Variations of the HLA-B gene increase the risk of developing ankylosing spondylitis, although it is not a diagnostic test. Those with the HLA-B27 variant are at a higher risk than the general population of developing the disorder. HLA-B27, demonstrated in a blood test, can occasionally help with diagnosis, but in itself is not diagnostic of AS in a person with back pain. Over 95% of people that have been diagnosed with AS are HLA-B27 positive, although this ratio varies from population to population (about 50% of African American patients with AS possess HLA-B27, and it is close to 80% among AS patients from Mediterranean countries). In early onset disease HLA-B7/B*2705 heterozygotes exhibited the highest risk for disease.

BASDAI

The Bath Ankylosing Spondylitis Disease Activity Index (BASDAI), developed in Bath (UK), is an index designed to detect the inflammatory burden of active disease. The BASDAI can help to establish a diagnosis of AS in the presence of other factors such as HLA-B27 positivity, persistent buttock pain which resolves with exercise, and X-ray or MRI evident involvement of the sacroiliac joints. (See: "Diagnostic Tools", below) It can be easily calculated and accurately assesses a patient's need for additional therapy; a patient with a score of four out of a possible 10 points while on adequate NSAID therapy is usually considered a good candidate for biologic therapy.
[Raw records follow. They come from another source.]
/-- Winnow (R226 to R229, R401). START of a table that it can compare begins a pass at position 0 with an empty log; STOP ends it.
Its reads of host memory take a DMA engine: while none is free for one, it waits among the jobs. Each shadow entry that a pass
reads moves it one on, the last ends it; a disagreement is looked at again after WIN_RECHECK µs, and is only then reported, where
the same one is still there; a shadow read that fails ends the pass with DMA_ERR. Each of the five completes under the hypotheses
on the block and the operands alone. -/
def Obligations.WinnowComparesStopsAndRechecks : Prop :=
  (∀ (b : Block) (w : Writer) (d : Fin 4) (v : BitVec 32), b.reaches w .tbl →
    let t := b.winTable d
    (F.TBL_WIN_CTRL_START.of v.toNat = 1 → b.winBusy d = true ∨ t = T.counter ∨ t = T.frag ∨ 16 ≤ t →
      Takes (.winnowStart w d v) b (b.refuse w (R.TBL_WIN_CTRL d))) ∧
    (F.TBL_WIN_CTRL_START.of v.toNat = 1 → F.TBL_WIN_CTRL_STOP.of v.toNat = 0 → b.winBusy d = false → t ≠ T.counter → t ≠ T.frag → t < 16 →
      TakesTo (.winnowStart w d v) b fun t =>
        t.winBusy d = true ∧ t.winPos d = 0 ∧ t.word (R.TBL_WIN_LOG_HEAD d) = 0 ∧ t.engines = b.engines) ∧
    (F.TBL_WIN_CTRL_STOP.of v.toNat = 1 →
      TakesTo (.winnowStop w d v) b fun t => t.winBusy d = false ∧ t.engines = b.engines)) ∧
  (∀ (b : Block) (d : Fin 4) (raw : List Byte), raw.length = 64 →
    let sh := Vec.ofList ((List.range 16).map fun j => leVal ((raw.drop (4 * j)).take 4))
    let got := b.readGot 0 (.winRead d)
    (b.winBusy d = true → b.winPos d + 1 < b.winCount d →
      let ds := b.winDiffs d (b.winTable d) (b.winClusters d) (b.winPos d) sh
      (got = none → Takes (.winnowCompare d raw) b (b.askRead 0 (.winRead d))) ∧
      (∀ b1, got = some b1 →
        TakesTo (.winnowCompare d raw) b fun t =>
          t.winPos d = b.winPos d + 1 ∧ t.winBusy d = true ∧
          (ds = [] → t.engine d = b.engine d) ∧
          (ds ≠ [] → t.engine d = { b.engine d with
            rechecks := (b.engine d).rechecks ++ ds.map fun x => ⟨x.table, b.winClusters d, x.pos, x.cause, x.copy, b.ticks⟩ }))) ∧
    (∀ (r : Recheck) (rest : List Recheck), (b.engine d).rechecks = r :: rest →
      let due := b.fld (R.TBL_WIN_RECHECK d) F.TBL_WIN_RECHECK_V * 1000 ≤ b.ticks - r.at_
      (¬due → Takes (.winnowRecheck d raw) b b) ∧
      (due → got = none → Takes (.winnowRecheck d raw) b (b.askRead 0 (.winRead d))) ∧
      (∀ b1, due → got = some b1 → b.winAgain d r sh = [] →
        TakesTo (.winnowRecheck d raw) b fun t =>
          t.engine d = { b.engine d with rechecks := rest } ∧ t.inflight = b.inflight ∧
          t.ctr (R.TBL_WIN_MISMATCHES d) = b.ctr (R.TBL_WIN_MISMATCHES d)) ∧
      (∀ b1 x, due → got = some b1 → b.winAgain d r sh = [x] → b.frozen d = false →
        TakesTo (.winnowRecheck d raw) b fun t =>
          (t.engine d).rechecks = rest ∧ (t.engine d).winSeq = (b.engine d).winSeq + 1 ∧
          t.ctr (R.TBL_WIN_MISMATCHES d) = (b.ctr (R.TBL_WIN_MISMATCHES d) + 1) % 2 ^ 64))) ∧
  (∀ (b : Block) (d : Fin 4),
    (b.winBusy d = true → ∀ b1, b.readGot 0 (.winRead d) = some b1 →
      TakesTo (.winnowDma d) b fun t =>
        t.winBusy d = false ∧ t.flag (R.TBL_WIN_STATUS d) F.TBL_WIN_STATUS_DMA_ERR = true ∧ t.engines = b.engines) ∧
    (b.winBusy d = false → (b.engine d).rechecks = [] → Takes (.winnowDma d) b b))

/-! ## Links, the output buffer, Silo and the HBM (spec/10; multicast: spec/09) -/

/-- LINK_REPLAY, LINK_RETRAIN, LINK_RETRAIN_DONE, HBM_REFRESH and SELF_REFRESH_ENTRY (R287, R316, R318). A transfer that fails its
CRC on a link that is up is replayed and counted, by the die that receives; after 16 in a row at either end the link retrains, the
frames with cells on it leave both directions' FIFOs, and fault kind XBAR_LINK goes out where there were any; it comes back
trained. A held die's stack that was idle long enough enters self-refresh. SILO_READBACK (R302, R305, R309, R310, R317). The engine
of a die copies one frame at a time. For a queue whose turn it is, whose on-die part has fallen below REFILL, and for whose front
Silo frame the region has room, it reads that frame's link record and the copy begins: the frame takes its cells on-die and its
pointer goes after those there; one marked bad is dropped; the loss of the link record loses the queue's whole Silo part, whose
cells stay out of use. When the reads of the frame's data have been served it is whole on-die and leaves Silo, and the queue is
spilled until its last Silo frame has left; a read that fails for good loses the frame. Each of the six completes on every block.
-/
def Obligations.LinksReplayAndSiloFramesComeBackInOrder : Prop :=
  ((∀ (b : Block) (d : Fin 4) (e : Fin 3),
    let o := otherDie d e
    (b.linkUpTo d o = false → Takes (.linkReplay d e) b b) ∧
    (b.linkUpTo d o = true →
      TakesTo (.linkReplay d e) b fun t =>
        t.linkFails d o = b.linkFails d o + 1 ∧ t.linkFails o d = b.linkFails o d ∧ (t.link d o).trained = (b.link d o).trained ∧
        t.ctr (R.XEP_LINK_REPLAY d e) = (b.ctr (R.XEP_LINK_REPLAY d e) + 1) % 2 ^ 64 ∧
        t = { b with links := t.links, ctrs := t.ctrs }) ∧
    (b.linkUpTo d o = false ∨ (b.linkFails d o < 16 ∧ b.linkFails o d < 16) → Takes (.linkRetrain d e) b b) ∧
    (b.linkUpTo d o = true → 16 ≤ b.linkFails d o ∨ 16 ≤ b.linkFails o d →
      let inputs : List (Nat × Nat) := [(d.val, 2 * o), (d.val, 2 * o + 1), (o, 2 * d.val), (o, 2 * d.val + 1)]
      let lost := inputs.any fun x => (b.fifo x.1 x.2).any fun y => y.st.isOpen
      TakesTo (.linkRetrain d e) b fun t =>
        t.link d o = {} ∧ t.inflight = (if lost then (b.send 9 d 0x41 0).inflight else b.inflight) ∧
        (∀ x ∈ inputs, t.fifo x.1 x.2 = (b.fifo x.1 x.2).filter fun y => !y.st.isOpen) ∧
        t.regs = b.regs ∧ t.frames = b.frames) ∧
    TakesTo (.linkRetrainDone d e) b fun t =>
      t.link d o = { trained := true } ∧ t = { b with links := t.links } ∧
      ∀ m n, linkKey m n ≠ linkKey d o → t.link m n = b.link m n) ∧
  (∀ (b : Block) (d : Fin 4) (k : Fin 2),
    let idle := b.ticks - SMap.get 0 (b.die d).srAt k
    Takes (.hbmRefresh d k) b (if b.frozen d then b else b.pmc (.hbm d) 0x05 k 1) ∧
    (b.frozen d = true → b.fld (R.HBM_CTRL_CFG d) F.HBM_CTRL_CFG_SR_IDLE * 1000 ≤ idle →
      TakesTo (.selfRefreshEntry d k) b fun t =>
        t.fld (R.HBM_SR_STATUS d) F.HBM_SR_STATUS_V = b.fld (R.HBM_SR_STATUS d) F.HBM_SR_STATUS_V ||| 2 ^ k.val ∧
        t = { b with regs := t.regs } ∧ ∀ a, a ≠ R.HBM_SR_STATUS d → t.word a = b.word a) ∧
    (b.frozen d = false ∨ idle < b.fld (R.HBM_CTRL_CFG d) F.HBM_CTRL_CFG_SR_IDLE * 1000 → Takes (.selfRefreshEntry d k) b b))) ∧
  (∀ (b : Block) (G : Fin 8) (q : BitVec 13) (k : Fin 2),
    let d := G.val / 2
    let Q := q.toNat
    let x := (b.region G).queue Q
    let ue (a : BitVec 36) : Block := b.send 8 d 0x43 a.toNat
    (b.frozen d = true → ∀ r, Takes (.siloReadback G q k r) b b) ∧
    (∀ (f : SiloFrame) (rest : List SiloFrame), b.frozen d = false → x.silo = f :: rest → f.void = false →
      let left := rest.dropWhile fun s => s.void && s.whole
      let gone (y : Queue) : Queue := { y with silo := left, spilled := x.spilled && !left.isEmpty, copying := none }
      (x.copying = none →
        let ready := f.whole = true ∧ x.onDie < b.fld (R.RGN_QSPILL G Q) F.RGN_QSPILL_REFILL ∧
          cellsOf f.pkt.bytes.length ≤ b.freeShared G ∧ (b.region G).ptrUsed < 262144 ∧ ∀ m ∈ (b.region G).mcPend, f.arr < m.sid
        let sid := (b.region G).next
        let begins (t : Block) : Prop :=
          (t.region G).queue Q = { x with
            use := x.use + cellsOf f.pkt.bytes.length, copying := some sid,
            ptrs := x.ptrs ++ [{ sid := sid, eg := f.eg, rw := f.rw, enq := f.enq,
                                 ct := b.flag (R.PRT_CT_CFG (portOfQueue G Q)) F.PRT_CT_CFG_CT_EN }] } ∧
          (t.region G).frame sid = { pkt := f.pkt, refs := 1, q := Q, own := cellsOf f.pkt.bytes.length }
        (¬ready ∨ b.siloBusy d = true ∨ b.siloTurn G Q = false → ∀ r, TakesTo (.siloReadback G q k r) b fun t =>
          (t.region G).queue Q = x ∧ t.ctrs = b.ctrs ∧ t.hbms = b.hbms) ∧
        (ready → b.siloBusy d = false → b.siloTurn G Q = true →
          (f.pkt.bad = false →
            TakesTo (.siloReadback G q k .good) b (fun t => begins t ∧ t.inflight = b.inflight) ∧
            TakesTo (.siloReadback G q k .corrected) b (fun t => begins t ∧
              t.ctr (R.HBM_ECC_CE d) = (b.ctr (R.HBM_ECC_CE d) + 1) % 2 ^ 64) ∧
            ∀ a, TakesTo (.siloReadback G q k (.fallback a)) b (fun t => begins t ∧ t.inflight = (ue a).inflight ∧
              t.ctr (R.HBM_ECC_UE d) = (b.ctr (R.HBM_ECC_UE d) + 1) % 2 ^ 64 ∧
              t.ctr (R.HBM_LINK_FALLBACK d) = (b.ctr (R.HBM_LINK_FALLBACK d) + 1) % 2 ^ 64)) ∧
          (f.pkt.bad = true → TakesTo (.siloReadback G q k .good) b fun t => (t.region G).queue Q = gone x) ∧
          ∀ a, TakesTo (.siloReadback G q k (.lost a)) b (fun t =>
            (t.region G).queue Q = { x with silo := [], spilled := false } ∧
            (t.region G).leaked = (b.region G).leaked + x.siloCells ∧
            t.inflight = (((ue a).send 8 d 0x43 a.toNat).send 8 d 0x44 0).inflight))) ∧
      (∀ sid p, x.copying = some sid →
        (b.hbmOwes d (siloTag G sid) = true → ∀ r, Takes (.siloReadback G q k r) b b) ∧
        (b.hbmOwes d (siloTag G sid) = false → SMap.find (b.region G).stored sid = some p →
          let comesBack (t : Block) : Prop := (t.region G).queue Q = gone x ∧
            (t.region G).frame sid = { p with whole := true, got := p.pkt.bytes.length }
          TakesTo (.siloReadback G q k .good) b (fun t => comesBack t ∧ t.inflight = b.inflight ∧ t.ctrs = b.ctrs) ∧
          TakesTo (.siloReadback G q k .corrected) b (fun t => comesBack t ∧
            t.ctr (R.HBM_ECC_CE d) = (b.ctr (R.HBM_ECC_CE d) + 1) % 2 ^ 64)) ∧
        (b.hbmOwes d (siloTag G sid) = false → ∀ y a, x.ptrs.find? (fun z => z.sid == sid) = some y →
          TakesTo (.siloReadback G q k (.bad a)) b fun t =>
            ((t.region G).queue Q).ptrs = x.ptrs.filter (fun z => z != y) ∧ ((t.region G).queue Q).silo = left ∧
            ((t.region G).queue Q).copying = none ∧ t.inflight = (ue a).inflight ∧
            t.ctr (R.HBM_SILO_ECC_DROP d) = (b.ctr (R.HBM_SILO_ECC_DROP d) + 1) % 2 ^ 64))))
The Bath Ankylosing Spondylitis Functional Index (BASFI) is a functional index which can accurately assess a patient's functional impairment due to the disease, as well as improvements following therapy. (See: "Diagnostic Tools", below) The BASFI is not usually used as a diagnostic tool, but rather as a tool to establish a patient's current baseline and subsequent response to therapy.

Treatment

There is no cure for AS, although treatments and medications can reduce symptoms and pain.

Medication

The major types of medications used to treat ankylosing spondylitis are pain-relievers and drugs aimed at stopping or slowing the progression of the disease. Pain-relieving drugs come in two major classes:

• The mainstay of therapy in all seronegative spondyloarthropathies are anti-inflammatory drugs, which include NSAIDs such as ibuprofen, phenylbutazone, diclofenac, indomethacin, naproxen and COX-2 inhibitors, which reduce inflammation and pain. Indomethacin is a drug of choice. 2012 research showed that patients with elevated acute phase reactants seem to benefit most from continuous treatment with NSAIDs.

• Opioid analgesics

Drugs used to treat the progression of the disease include:

• Disease-modifying antirheumatic drugs (DMARDs) such as sulfasalazine can be used in patients with peripheral arthritis. For axial involvement, sulfasalazine is less effective. Other DMARDS, such as methotrexate did not have enough evidence to prove their effect. Generally, systemic corticosteroids were not used due to lack of evidence. Local injection with corticosteroid can be used for selected patients with peripheral arthritis.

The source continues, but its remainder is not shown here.